Iron-Fueled Life in the Continental Subsurface: Deep Mine Microbial Observatory, South Dakota, USA

Abstract

Iron-bearing minerals are key components of the Earth's crust and potentially critical energy sources for subsurface microbial life. The Deep Mine Microbial Observatory (DeMMO) is situated in a range of iron-rich lithologies, and fracture fluids here reach concentrations as high as 8.84 mg/liter. Iron cycling is likely an important process, given the high concentrations of iron in fracture fluids and detection of putative iron-cycling taxa via marker gene surveys. However, a previous metagenomic survey detected no iron cycling potential at two DeMMO localities. Here, we revisited the potential for iron cycling at DeMMO using a new metagenomic data set including all DeMMO sites and FeGenie, a new annotation pipeline that is optimized for the detection of iron cycling genes. We annotated functional genes from whole metagenomic assemblies and metagenome-assembled genomes and characterized putative iron cycling pathways and taxa in the context of local geochemical conditions and available metabolic energy estimated from thermodynamic models. We reannotated previous metagenomic data, revealing iron cycling potential that was previously missed. Across both metagenomic data sets, we found that not only is there genetic potential for iron cycling at DeMMO, but also, iron is likely an important source of energy across the system. In response to the dramatic differences we observed between annotation approaches, we recommend the use of optimized pipelines where the detection of iron cycling genes is a major goal. IMPORTANCE We investigated iron cycling potential among microbial communities inhabiting iron-rich fracture fluids to a depth of 1.5 km in the continental crust. A previous study found no iron cycling potential in the communities despite the iron-rich nature of the system. A new tool for detecting iron cycling genes was recently published, which we used on a new data set. We combined this with a number of other approaches to get a holistic view of metabolic strategies across the communities, revealing iron cycling to be an important process here. In addition, we used the tool on the data from the previous study, revealing previously missed iron cycling potential. Iron is common in continental crust; thus, our findings are likely not unique to our study site. Our new view of important metabolic strategies underscores the importance of choosing optimized tools for detecting the potential for metabolisms like iron cycling that may otherwise be missed.

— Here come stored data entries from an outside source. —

-- ==== Sys2Proof/Machine/AesTables.lean ====
section
/-! DEFINITION. The two tables of AES, row by row as 42_aes256_cbc.md R97 and R98 print them. -/
namespace Sys2Proof.Machine

/-- The S-box of R97, row 0. -/
def sboxRow0 : List Byte :=
  [0x63, 0x7C, 0x77, 0x7B, 0xF2, 0x6B, 0x6F, 0xC5, 0x30, 0x01, 0x67, 0x2B, 0xFE, 0xD7, 0xAB, 0x76]

/-- The S-box of R97, row 1. -/
def sboxRow1 : List Byte :=
  [0xCA, 0x82, 0xC9, 0x7D, 0xFA, 0x59, 0x47, 0xF0, 0xAD, 0xD4, 0xA2, 0xAF, 0x9C, 0xA4, 0x72, 0xC0]

/-- The S-box of R97, row 2. -/
def sboxRow2 : List Byte :=
  [0xB7, 0xFD, 0x93, 0x26, 0x36, 0x3F, 0xF7, 0xCC, 0x34, 0xA5, 0xE5, 0xF1, 0x71, 0xD8, 0x31, 0x15]

/-- The S-box of R97, row 3. -/
def sboxRow3 : List Byte :=
  [0x04, 0xC7, 0x23, 0xC3, 0x18, 0x96, 0x05, 0x9A, 0x07, 0x12, 0x80, 0xE2, 0xEB, 0x27, 0xB2, 0x75]

/-- The S-box of R97, row 4. -/
def sboxRow4 : List Byte :=
  [0x09, 0x83, 0x2C, 0x1A, 0x1B, 0x6E, 0x5A, 0xA0, 0x52, 0x3B, 0xD6, 0xB3, 0x29, 0xE3, 0x2F, 0x84]

/-- The S-box of R97, row 5. -/
def sboxRow5 : List Byte :=
  [0x53, 0xD1, 0x00, 0xED, 0x20, 0xFC, 0xB1, 0x5B, 0x6A, 0xCB, 0xBE, 0x39, 0x4A, 0x4C, 0x58, 0xCF]

/-- The S-box of R97, row 6. -/
def sboxRow6 : List Byte :=
  [0xD0, 0xEF, 0xAA, 0xFB, 0x43, 0x4D, 0x33, 0x85, 0x45, 0xF9, 0x02, 0x7F, 0x50, 0x3C, 0x9F, 0xA8]

/-- The S-box of R97, row 7. -/
def sboxRow7 : List Byte :=
  [0x51, 0xA3, 0x40, 0x8F, 0x92, 0x9D, 0x38, 0xF5, 0xBC, 0xB6, 0xDA, 0x21, 0x10, 0xFF, 0xF3, 0xD2]

/-- The S-box of R97, row 8. -/
def sboxRow8 : List Byte :=
  [0xCD, 0x0C, 0x13, 0xEC, 0x5F, 0x97, 0x44, 0x17, 0xC4, 0xA7, 0x7E, 0x3D, 0x64, 0x5D, 0x19, 0x73]

/-- The S-box of R97, row 9. -/
def sboxRow9 : List Byte :=
  [0x60, 0x81, 0x4F, 0xDC, 0x22, 0x2A, 0x90, 0x88, 0x46, 0xEE, 0xB8, 0x14, 0xDE, 0x5E, 0x0B, 0xDB]

/-- The S-box of R97, row A. -/
def sboxRowA : List Byte :=
  [0xE0, 0x32, 0x3A, 0x0A, 0x49, 0x06, 0x24, 0x5C, 0xC2, 0xD3, 0xAC, 0x62, 0x91, 0x95, 0xE4, 0x79]

/-- The S-box of R97, row B. -/
def sboxRowB : List Byte :=
  [0xE7, 0xC8, 0x37, 0x6D, 0x8D, 0xD5, 0x4E, 0xA9, 0x6C, 0x56, 0xF4, 0xEA, 0x65, 0x7A, 0xAE, 0x08]

/-- The S-box of R97, row C. -/
def sboxRowC : List Byte :=
  [0xBA, 0x78, 0x25, 0x2E, 0x1C, 0xA6, 0xB4, 0xC6, 0xE8, 0xDD, 0x74, 0x1F, 0x4B, 0xBD, 0x8B, 0x8A]

/-- The S-box of R97, row D. -/
def sboxRowD : List Byte :=
  [0x70, 0x3E, 0xB5, 0x66, 0x48, 0x03, 0xF6, 0x0E, 0x61, 0x35, 0x57, 0xB9, 0x86, 0xC1, 0x1D, 0x9E]

/-- The S-box of R97, row E. -/
def sboxRowE : List Byte :=
  [0xE1, 0xF8, 0x98, 0x11, 0x69, 0xD9, 0x8E, 0x94, 0x9B, 0x1E, 0x87, 0xE9, 0xCE, 0x55, 0x28, 0xDF]

/-- The S-box of R97, row F. -/
def sboxRowF : List Byte :=
  [0x8C, 0xA1, 0x89, 0x0D, 0xBF, 0xE6, 0x42, 0x68, 0x41, 0x99, 0x2D, 0x0F, 0xB0, 0x54, 0xBB, 0x16]

/-- The S-box of R97: the row is the high nibble, the column the low nibble. -/
def sboxRows : List (List Byte) :=
  [sboxRow0, sboxRow1, sboxRow2, sboxRow3] ++
    [sboxRow4, sboxRow5, sboxRow6, sboxRow7] ++
    [sboxRow8, sboxRow9, sboxRowA, sboxRowB] ++
    [sboxRowC, sboxRowD, sboxRowE, sboxRowF]

/-- The inverse S-box of R98, row 0. -/
def invSboxRow0 : List Byte :=
  [0x52, 0x09, 0x6A, 0xD5, 0x30, 0x36, 0xA5, 0x38, 0xBF, 0x40, 0xA3, 0x9E, 0x81, 0xF3, 0xD7, 0xFB]

/-- The inverse S-box of R98, row 1. -/
def invSboxRow1 : List Byte :=
  [0x7C, 0xE3, 0x39, 0x82, 0x9B, 0x2F, 0xFF, 0x87, 0x34, 0x8E, 0x43, 0x44, 0xC4, 0xDE, 0xE9, 0xCB]

/-- The inverse S-box of R98, row 2. -/
def invSboxRow2 : List Byte :=
  [0x54, 0x7B, 0x94, 0x32, 0xA6, 0xC2, 0x23, 0x3D, 0xEE, 0x4C, 0x95, 0x0B, 0x42, 0xFA, 0xC3, 0x4E]

/-- The inverse S-box of R98, row 3. -/
def invSboxRow3 : List Byte :=
  [0x08, 0x2E, 0xA1, 0x66, 0x28, 0xD9, 0x24, 0xB2, 0x76, 0x5B, 0xA2, 0x49, 0x6D, 0x8B, 0xD1, 0x25]

/-- The inverse S-box of R98, row 4. -/
def invSboxRow4 : List Byte :=
  [0x72, 0xF8, 0xF6, 0x64, 0x86, 0x68, 0x98, 0x16, 0xD4, 0xA4, 0x5C, 0xCC, 0x5D, 0x65, 0xB6, 0x92]

/-- The inverse S-box of R98, row 5. -/
def invSboxRow5 : List Byte :=
  [0x6C, 0x70, 0x48, 0x50, 0xFD, 0xED, 0xB9, 0xDA, 0x5E, 0x15, 0x46, 0x57, 0xA7, 0x8D, 0x9D, 0x84]

/-- The inverse S-box of R98, row 6. -/
def invSboxRow6 : List Byte :=
  [0x90, 0xD8, 0xAB, 0x00, 0x8C, 0xBC, 0xD3, 0x0A, 0xF7, 0xE4, 0x58, 0x05, 0xB8, 0xB3, 0x45, 0x06]

/-- The inverse S-box of R98, row 7. -/
def invSboxRow7 : List Byte :=
  [0xD0, 0x2C, 0x1E, 0x8F, 0xCA, 0x3F, 0x0F, 0x02, 0xC1, 0xAF, 0xBD, 0x03, 0x01, 0x13, 0x8A, 0x6B]

/-- The inverse S-box of R98, row 8. -/
def invSboxRow8 : List Byte :=
  [0x3A, 0x91, 0x11, 0x41, 0x4F, 0x67, 0xDC, 0xEA, 0x97, 0xF2, 0xCF, 0xCE, 0xF0, 0xB4, 0xE6, 0x73]

/-- The inverse S-box of R98, row 9. -/
def invSboxRow9 : List Byte :=
  [0x96, 0xAC, 0x74, 0x22, 0xE7, 0xAD, 0x35, 0x85, 0xE2, 0xF9, 0x37, 0xE8, 0x1C, 0x75, 0xDF, 0x6E]

/-- The inverse S-box of R98, row A. -/
def invSboxRowA : List Byte :=
  [0x47, 0xF1, 0x1A, 0x71, 0x1D, 0x29, 0xC5, 0x89, 0x6F, 0xB7, 0x62, 0x0E, 0xAA, 0x18, 0xBE, 0x1B]

/-- The inverse S-box of R98, row B. -/
def invSboxRowB : List Byte :=
  [0xFC, 0x56, 0x3E, 0x4B, 0xC6, 0xD2, 0x79, 0x20, 0x9A, 0xDB, 0xC0, 0xFE, 0x78, 0xCD, 0x5A, 0xF4]

/-- The inverse S-box of R98, row C. -/
def invSboxRowC : List Byte :=
  [0x1F, 0xDD, 0xA8, 0x33, 0x88, 0x07, 0xC7, 0x31, 0xB1, 0x12, 0x10, 0x59, 0x27, 0x80, 0xEC, 0x5F]

/-- The inverse S-box of R98, row D. -/
def invSboxRowD : List Byte :=
  [0x60, 0x51, 0x7F, 0xA9, 0x19, 0xB5, 0x4A, 0x0D, 0x2D, 0xE5, 0x7A, 0x9F, 0x93, 0xC9, 0x9C, 0xEF]

/-- The inverse S-box of R98, row E. -/
def invSboxRowE : List Byte :=
  [0xA0, 0xE0, 0x3B, 0x4D, 0xAE, 0x2A, 0xF5, 0xB0, 0xC8, 0xEB, 0xBB, 0x3C, 0x83, 0x53, 0x99, 0x61]

/-- The inverse S-box of R98, row F. -/
def invSboxRowF : List Byte :=
  [0x17, 0x2B, 0x04, 0x7E, 0xBA, 0x77, 0xD6, 0x26, 0xE1, 0x69, 0x14, 0x63, 0x55, 0x21, 0x0C, 0x7D]

/-- The inverse S-box of R98: the row is the high nibble, the column the low nibble. -/
def invSboxRows : List (List Byte) :=
  [invSboxRow0, invSboxRow1, invSboxRow2, invSboxRow3] ++
    [invSboxRow4, invSboxRow5, invSboxRow6, invSboxRow7] ++
    [invSboxRow8, invSboxRow9, invSboxRowA, invSboxRowB] ++
    [invSboxRowC, invSboxRowD, invSboxRowE, invSboxRowF]

/-- A table entry: row the high nibble, column the low nibble. -/
def tableAt (rows : List (List Byte)) (b : Byte) : Byte := (rows.getD (b.toNat / 16) []).getD (b.toNat % 16) 0

/-- `Sbox[b]` (R97). -/
def sbox (b : Byte) : Byte := tableAt sboxRows b

/-- `InvSbox[b]` (R98). -/
def invSbox (b : Byte) : Byte := tableAt invSboxRows b

end Sys2Proof.Machine
end

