/-- Derived from R74: DECRYPT_CLASSIFY and DECRYPT agree on the whole next state but for `CLS` and `CLS_SIZE`, which DECRYPT
leaves alone: the one fails exactly as the other, and a success publishes the same `STATUS`, `RES_LEN` and memory. In
DECRYPT_CLASSIFY the two stay 0 on a failure, and `CLS_SIZE` is `RES_LEN` on a success. -/
def Obligations.DecryptClassifyFailsAsDecrypt : Prop :=
  ∀ s t u : State, exec .decrypt s = .next t → exec .decryptClassify s = .next u →
    u = { t with cls := u.cls, clsSize := u.clsSize } ∧
    u.status = t.status ∧ u.errExp = t.errExp ∧ u.errAct = t.errAct ∧ u.resLen = t.resLen ∧ u.mem = t.mem ∧
    t.cls = s.cls ∧ t.clsSize = s.clsSize ∧
    (s.Legal → s.status.busy = true → u.status.err = true → u.cls = Cls.zero ∧ u.clsSize = 0) ∧
    (s.Legal → s.status.busy = true → u.status.err = false → u.clsSize = u.resLen)

/-! ### The commands: what they leave unchanged -/

/-- R77, and derived from R46, R73-R75, R78: a completion of DECRYPT, DECRYPT_CLASSIFY or DECRYPT_RAW changes no operand
register, not `CTRL`, `OVR`, `PENDING`, `ID` or anything of the HOST's; only DECRYPT_CLASSIFY may change `CLS` and
`CLS_SIZE`; only a success changes a result register, and it leaves the error report alone; after a success the
destination region `(DST_ADDR, SRC_LEN)` holds the full buffer, whose first `RES_LEN` bytes are the plaintext and whose
last `SRC_LEN - RES_LEN` bytes each hold that number; no byte outside the destination region changes; and a command that did
not pass the checks before the CBC stage writes no memory at all. -/
def Obligations.FrameOfTheDecryptCommands : Prop :=
  ∀ (s t : State) (i : Instr), i ≠ .classify → exec i s = .next t →
    s.SameSetup t ∧
    (i ≠ .decryptClassify → t.cls = s.cls ∧ t.clsSize = s.clsSize) ∧
    ((∀ key iv r, ¬(s.InputsAccepted ∧ s.DecryptsWith key iv i ∧
        pkcs7Unpad (cbcDecrypt s.ciphertext key iv) = .plaintext r)) →
      t.resLen = s.resLen ∧ t.cls = s.cls ∧ t.clsSize = s.clsSize) ∧
    (∀ key iv r, s.InputsAccepted → s.DecryptsWith key iv i →
        pkcs7Unpad (cbcDecrypt s.ciphertext key iv) = .plaintext r →
      memRead t.mem s.dstAddr.toNat s.srcLen.toNat = cbcDecrypt s.ciphertext key iv ∧
      memRead t.mem s.dstAddr.toNat t.resLen.toNat = r ∧ t.resLen.toNat < s.srcLen.toNat ∧
      (∀ a, s.dstAddr.toNat + t.resLen.toNat ≤ a → a < s.dstAddr.toNat + s.srcLen.toNat →
        (readByte t.mem a).toNat = s.srcLen.toNat - t.resLen.toNat) ∧
      t.errExp = s.errExp ∧ t.errAct = s.errAct ∧ t.status.err = s.status.err ∧ t.status.code = s.status.code ∧
      t.status.field = s.status.field) ∧
    (∀ a, s.dstRegion.contains a = false → readByte t.mem a = readByte s.mem a) ∧
    ((∀ key iv, ¬(s.InputsAccepted ∧ s.DecryptsWith key iv i)) → t.mem = s.mem)

/-- Derived from R122 and R123: CLASSIFY writes no memory and no register but `STATUS`, `CLS`, `CLS_SIZE` and, on a BusError,
`ERR_EXP` and `ERR_ACT`. -/
def Obligations.FrameOfClassify : Prop :=
  ∀ s t : State, exec .classify s = .next t →
    s.SameSetup t ∧ t.resLen = s.resLen ∧ t.mem = s.mem ∧ t.draws = s.draws ∧
    (s.srcLen = 0 ∨ s.srcAddr.toNat + s.srcLen.toNat ≤ s.memSize →
      t.errExp = s.errExp ∧ t.errAct = s.errAct ∧ t.status.err = s.status.err ∧ t.status.code = s.status.code ∧
      t.status.field = s.status.field) ∧
    (s.srcLen ≠ 0 ∧ s.memSize < s.srcAddr.toNat + s.srcLen.toNat → t.cls = s.cls ∧ t.clsSize = s.clsSize)

/-- Derived from R84: the outcome of a command is a function of its word, its operand registers and the bytes of the
regions it reads: two legal machines with a command in flight that agree on these (and on `OVR` and the implementation
parameters) publish the same results. After a success of a decrypt command they also hold the same destination bytes; after
an early failure each keeps its own memory (R78); after a late failure the destination bytes are draws, and nothing is said
of them. -/
def Obligations.OutcomeDependsOnlyOnOperandsAndRegions : Prop :=
  ∀ (i : Instr) (s s' t t' : State), s.Legal → s'.Legal → s.status.busy = true → s'.status.busy = true →
    s.status.ovr = s'.status.ovr → s.params = s'.params → s.SameOperands s' →
    s.SameBytes s' s.srcRegion → (i ≠ .classify → s.SameBytes s' s.keyRegion ∧ s.SameBytes s' s.ivRegion) →
    exec i s = .next t → exec i s' = .next t' →
    t.SameResults t' ∧
    (i ≠ .classify → t.status.err = false → t.SameBytes t' s.dstRegion) ∧
    (t.status.err = true → t.status.code.late = false → t.mem = s.mem ∧ t'.mem = s'.mem)

/-! ### The base64 decoder (41_base64.md) -/

/-- R85: the alphabet. -/
def Obligations.Base64Alphabet : Prop :=
  ∀ (c : Byte) (v : Nat), (b64Value c).map BitVec.toNat = some v ↔
    (0x41 ≤ c.toNat ∧ c.toNat ≤ 0x5A ∧ v = c.toNat - 0x41) ∨
    (0x61 ≤ c.toNat ∧ c.toNat ≤ 0x7A ∧ v = c.toNat - 0x61 + 26) ∨
    (0x30 ≤ c.toNat ∧ c.toNat ≤ 0x39 ∧ v = c.toNat - 0x30 + 52) ∨
    (c = 0x2B ∧ v = 62) ∨ (c = 0x2F ∧ v = 63)
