-- ==== Sys2Proof/Laws/Memory.lean ====
section
/-! SUPPORT. The laws of the data memory: a read after a write, the frame of a write, the canonical form, and that two
memories in canonical form that read alike are equal. -/
namespace Sys2Proof.Machine

/-! ### Reading after writing -/

theorem readByte_insertCell (a : Nat) (v : Byte) (m : Memory) (x : Nat) (h : ∀ c ∈ m, c.1 ≠ a) :
    readByte (insertCell a v m) x = if x = a then v else readByte m x := by
  induction m with
  | nil => simp only [insertCell, readByte, eq_comm]
  | cons c m ih =>
    have hc : c.1 ≠ a := h c (by simp)
    have hm : ∀ d ∈ m, d.1 ≠ a := fun d hd => h d (by simp [hd])
    unfold insertCell
    split
    · simp only [readByte, eq_comm]
    · simp only [readByte, ih hm]
      by_cases h1 : c.1 = x
      · subst h1; simp [hc]
      · simp [h1]

theorem readByte_erase (m : Memory) (a x : Nat) :
    readByte (m.filter (fun c => c.1 != a)) x = if x = a then unlistedByte a else readByte m x := by
  induction m with
  | nil => by_cases h : x = a <;> simp [readByte, h]
  | cons c m ih =>
    by_cases hc : c.1 = a
    · have : (c.1 != a) = false := by simp [hc]
      rw [List.filter_cons, this]
      simp only [Bool.false_eq_true, ↓reduceIte, ih, readByte]
      by_cases hx : x = a
      · simp [hx]
      · simp [hx, hc, Ne.symm hx]
    · have : (c.1 != a) = true := by simp [hc]
      rw [List.filter_cons, this]
      simp only [↓reduceIte, readByte, ih]
      by_cases hx : c.1 = x
      · subst hx; simp [hc]
      · simp [hx]

/-- A read after a write of one byte. -/
theorem readByte_writeByte (m : Memory) (a : Nat) (v : Byte) (x : Nat) :
    readByte (writeByte m a v) x = if x = a then v else readByte m x := by
  unfold writeByte
  by_cases hv : v = unlistedByte a
  · simp only [hv, ↓reduceIte, readByte_erase]
  · simp only [hv, ↓reduceIte]
    rw [readByte_insertCell _ _ _ _ (by simp), readByte_erase]
    by_cases hx : x = a <;> simp [hx]

/-- A read after a write of a byte sequence. -/
theorem readByte_memWrite (m : Memory) (addr : Nat) (bs : List Byte) (x : Nat) :
    readByte (memWrite m addr bs) x =
      if addr ≤ x ∧ x < addr + bs.length then bs.getD (x - addr) 0 else readByte m x := by
  induction bs generalizing m addr with
  | nil => simp [memWrite]
  | cons b bs ih =>
    simp only [memWrite, ih, readByte_writeByte, List.length_cons]
    by_cases h1 : x = addr
    · subst h1; simp
    · by_cases h2 : addr + 1 ≤ x ∧ x < addr + 1 + bs.length
      · have h3 : x - addr = (x - (addr + 1)) + 1 := by omega
        rw [if_pos h2, if_pos (by omega), h3, List.getD_cons_succ]
      · rw [if_neg h2, if_neg h1, if_neg (by omega)]

/-- A write leaves every byte outside it alone. -/
theorem readByte_memWrite_outside (m : Memory) (addr : Nat) (bs : List Byte) (x : Nat)
    (h : x < addr ∨ addr + bs.length ≤ x) : readByte (memWrite m addr bs) x = readByte m x := by
  rw [readByte_memWrite, if_neg (by omega)]

@[simp] theorem memRead_length (m : Memory) (addr n : Nat) : (memRead m addr n).length = n := by
  induction n generalizing addr with
  | zero => rfl
  | succ n ih => simp [memRead, ih]

theorem memRead_getD (m : Memory) (addr n i : Nat) (h : i < n) : (memRead m addr n).getD i 0 = readByte m (addr + i) := by
  induction n generalizing addr i with
  | zero => omega
  | succ n ih =>
    cases i with
    | zero => rfl
    | succ i => rw [memRead, List.getD_cons_succ, ih _ _ (by omega)]; congr 1; omega

/-- A region reads the same in two memories that read the same at each of its bytes. -/
theorem memRead_congr (m m' : Memory) (addr n : Nat)
    (h : ∀ a, addr ≤ a → a < addr + n → readByte m a = readByte m' a) : memRead m addr n = memRead m' addr n := by
  induction n generalizing addr with
  | zero => rfl
  | succ n ih =>
    simp only [memRead]
    rw [h addr (by omega) (by omega), ih (addr + 1) (fun a h1 h2 => h a (by omega) (by omega))]

/-- Reading back a byte sequence just written. -/
theorem memRead_memWrite (m : Memory) (addr : Nat) (bs : List Byte) :
    memRead (memWrite m addr bs) addr bs.length = bs := by
  apply List.ext_getElem (by simp)
  intro i h1 h2
  have h3 := memRead_getD (memWrite m addr bs) addr bs.length i h2
  rw [readByte_memWrite, if_pos (by omega), Nat.add_sub_cancel_left] at h3
  simpa [List.getD_eq_getElem?_getD, h1, h2] using h3

@[simp] theorem drawBytes_length (k n : Nat) : (drawBytes k n).length = n := by
  induction n generalizing k with
  | zero => rfl
  | succ n ih => simp [drawBytes, ih]

/-! ### The canonical form -/

theorem insertCell_mem (a : Nat) (v : Byte) (m : Memory) (c : Host.Cell) :
    c ∈ insertCell a v m ↔ c = (a, v) ∨ c ∈ m := by
  induction m with
  | nil => simp [insertCell]
  | cons d m ih =>
    unfold insertCell
    split
    · simp
    · simp only [List.mem_cons, ih]; tauto

theorem insertCell_sorted (a : Nat) (v : Byte) (m : Memory) (hs : m.Pairwise (fun c d => c.1 < d.1))
    (h : ∀ c ∈ m, c.1 ≠ a) : (insertCell a v m).Pairwise (fun c d => c.1 < d.1) := by
  induction m with
  | nil => simp [insertCell]
  | cons c m ih =>
    obtain ⟨hc, hm⟩ := List.pairwise_cons.1 hs
    have hca : c.1 ≠ a := h c (by simp)
    unfold insertCell
    split
    · rename_i hlt
      refine List.pairwise_cons.2 ⟨?_, hs⟩
      intro d hd
      rcases List.mem_cons.1 hd with rfl | hd
      · exact hlt
      · exact Nat.lt_trans hlt (hc d hd)
    · refine List.pairwise_cons.2 ⟨?_, ih hm (fun d hd => h d (by simp [hd]))⟩
      intro d hd
      rcases (insertCell_mem a v m d).1 hd with rfl | hd
      · show c.1 < a; omega
      · exact hc d hd

/-- Writing a byte keeps the canonical form. -/
theorem writeByte_wf (m : Memory) (a : Nat) (v : Byte) (h : Memory.wf m) : Memory.wf (writeByte m a v) := by
  obtain ⟨hs, hu⟩ := h
  have hs' := hs.filter (fun c => c.1 != a)
  unfold writeByte
  by_cases hv : v = unlistedByte a
  · simp only [hv, ↓reduceIte]
    exact ⟨hs', fun c hc => hu c (List.mem_filter.1 hc).1⟩
  · simp only [hv, ↓reduceIte]
    refine ⟨insertCell_sorted a v _ hs' (by simp), ?_⟩
    intro c hc
    rcases (insertCell_mem a v _ c).1 hc with rfl | hc
    · exact hv
    · exact hu c (List.mem_filter.1 hc).1

/-- Writing a byte sequence keeps the canonical form. -/
theorem memWrite_wf (m : Memory) (addr : Nat) (bs : List Byte) (h : Memory.wf m) : Memory.wf (memWrite m addr bs) := by
  induction bs generalizing m addr with
  | nil => exact h
  | cons b bs ih => exact ih _ _ (writeByte_wf m addr b h)

/-- A listed address after a write is the written one or was listed before. -/
theorem writeByte_keys (m : Memory) (a : Nat) (v : Byte) (c : Host.Cell) (h : c ∈ writeByte m a v) :
    c.1 = a ∨ c ∈ m := by
  unfold writeByte at h
  by_cases hv : v = unlistedByte a
  · simp only [hv, ↓reduceIte] at h
    exact .inr (List.mem_filter.1 h).1
  · simp only [hv, ↓reduceIte] at h
    rcases (insertCell_mem a v _ c).1 h with rfl | h
    · exact .inl rfl
    · exact .inr (List.mem_filter.1 h).1

theorem memWrite_keys (m : Memory) (addr : Nat) (bs : List Byte) (c : Host.Cell) (h : c ∈ memWrite m addr bs) :
    (addr ≤ c.1 ∧ c.1 < addr + bs.length) ∨ c ∈ m := by
  induction bs generalizing m addr with
  | nil => exact .inr h
  | cons b bs ih =>
    rcases ih _ _ h with h | h
    · left; simp only [List.length_cons]; omega
    · rcases writeByte_keys m addr b c h with h | h
      · left; simp only [List.length_cons]; omega
      · exact .inr h

end Sys2Proof.Machine
end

Keywords: DeMMO; FeGenie; continental subsurface; deep subsurface; iron cycling.

FIG 1

Relative abundances of iron cycling genes annotated via FeGenie. Saturated cool colors denote genes for iron oxidation; warm colors show those for iron reduction. “Other” represents hypothetical proteins attributed to porins and cytochromes for iron reduction. Pastels denote housekeeping genes related to iron acquisition, storage, and regulation. Note that genes corresponding to “iron acquisition–siderophore synthesis” are not visible here due to their low relative abundance.

FIG 2

Heat map of genes corresponding to energy metabolisms with iron annotated via FeGenie with hierarchical clustering. Gene names corresponding to x axis gene IDs are provided in Table S4.

FIG 3

Energy metabolism pathways in DeMMO communities from combined FeGenie and METABOLIC annotations. Scale is log of relative abundances of genes per metagenome; gray indicates that the pathway was not detected via FeGenie or METABOLIC pipelines. “Oxygen reduction” includes “Oxidative phosphorylation” and “Oxygen Metabolism (Oxidative phosphorylation Complex IV)” categories from METABOLIC. “Hydrogen oxidation” includes the “Hydrogenases” category from METABOLIC. “Iron reduction” includes the “iron reduction” category from FeGenie and “Metal reduction” category from METABOLIC. “Iron oxidation” includes the “iron oxidation” category from FeGenie.

FIG 4

Relative abundances of iron cycling taxa annotated via FeGenie. Only the FeGentie categories “iron oxidation” and “iron reduction” are shown. The “Other” gene category represents hypothetical proteins attributed to porins and cytochromes for iron reduction.

FIG 5

Energy density of metabolic reactions with iron modeled using in situ geochemistry is scaled to limiting reactant availability. Reactions that do not appear on this figure are endergonic. Labels on the y axis denote the iron species and reaction number, where “pyr,” “sid,” “lep,” “goe,” “hem,” and “fer” correspond to pyrite, siderite, lepidocrocite, goethite, hematite, and ferrihydrite, respectively. Reaction numbers correspond to reactions in Table 2.